Required action –
Among the entries below, which lines include the string "that"? Show each one.

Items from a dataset
※
-- ==== Sys2Proof/Machine/Lease.lean ====
section
/-!
DEFINITION. Landing leases: requests, grants, reclaim, recall and surrender (R106 to R114, R302, R303, R365, R387 to R390, R438),
and the transfer of buffers (R99, R100, R300, R301).
-/

namespace Sys2Proof.Machine

def inCluster (cl : Nat) (t : Team) : Bool := Config.clusterOf t.core == cl

/-- Pinned tiles held in a cluster, by live and saved teams. -/
def State.pinnedTiles (s : State) (cl : Nat) : List Nat :=
  ((s.teams.filter fun t => inCluster cl t.2).flatMap (·.2.pinned)) ++
  ((s.saved.filter fun t => inCluster cl t.2.team).flatMap (·.2.team.pinned))

/-- Tiles that are neither leased, pinned nor set aside, in ascending order. -/
def State.freeTiles (s : State) (cl : Nat) : List Nat :=
  let k := s.cluster cl
  let used := s.pinnedTiles cl ++ k.leases.flatMap (·.2.tiles) ++ k.reqs.flatMap (·.aside)
  (List.range 128).filter fun t => !used.contains t

/-- Some engine job's footprint covers a tile of a lease from the `first` on. -/
def State.jobCovers (s : State) (cl lease first : Nat) : Bool :=
  s.jobs.any fun j => j.2.foot.any fun r => r.space == 2 && r.unit == landUnit cl lease && decide (first * 0x10000 < r.lo + r.n)

/-- Context slots, R61: base of the slot of an ASID for a core and team slot; none before the ASID's context is set. -/
def State.ctxSlot (s : State) (asid core slot : Nat) : Option Nat :=
  (mfind asid s.hub.ctx).map fun c => c + (16 * core + slot) * 0xA0000

/-- The place of a lease block as its team reaches it, in its scratchpad image while it is saved (R58), with the team's cluster; none where it
no longer translates. -/
def State.blockLoc (s : State) (team : Nat) (blk : Ref) : Option (Nat × Loc × Option Tlb) :=
  match s.anyTeam team with
  | none => none
  | some t =>
    if (s.team team).isNone && blk.space == .spad then
      (s.ctxSlot t.asid t.core t.slot).map fun a => (Config.clusterOf t.core, .mem (a + (blk.a.setWidth 32).toNat) 0, none)
    else match s.object t.core team t true blk 32 32 true noBarMt with
      | .ok (l, x) => some (Config.clusterOf t.core, l, x)
      | .error _ => none

/-- The lease manager writes at an offset of a block; its accesses gather A and D like any other (R117, R381). -/
def State.writeBlock (s : State) (team : Nat) (blk : Ref) (o : Nat) (bs : List Byte) : State :=
  match s.blockLoc team blk with
  | none => s
  | some (cl, l, t) => (s.touchOpt (engWho cl) t true).storeHome (Config.dieOfCluster cl) (l.plus o) bs

/-- The lease manager writes STATUS and HELD (R107). -/
def State.writeStatus (s : State) (team : Nat) (blk : Ref) (status held : Nat) : State :=
  s.writeBlock team blk 0x18 (natLe 1 status ++ natLe 1 held)

/-- The lease manager makes the one arrival of a block (R107). -/
def State.arriveBlock (s : State) (team : Nat) (blk : Ref) : State :=
  match s.blockLoc team blk with
  | none => s
  | some (cl, l, t) => (s.touchOpt (engWho cl) t true).barUpdate (Config.dieOfCluster cl) l BarObj.arrive

/-- Threads that wait on a landing object no longer reached are woken at their `barwait` (R387). -/
def State.wakeLost (s : State) (cl : Nat) : State :=
  s.threads.foldl (fun s x =>
    match x.2.place with
    | .blocked (.bar o _) _ =>
      match s.team x.2.team with
      | none => s
      | some t =>
        if o.space == .hnd && inCluster cl t then
          match (s.asIssued 0).object t.core x.2.team t x.2.sup o 16 16 false noBarMt with
          | .ok _ => s
          | .error _ => s.fileThread t.core x.1 (x.2.pc - 4)
        else s
    | _ => s) s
※
Expected answer –
/-- Tiles that are neither leased, pinned nor set aside, in ascending order. -/
/-- Threads that wait on a landing object no longer reached are woken at their `barwait` (R387). -/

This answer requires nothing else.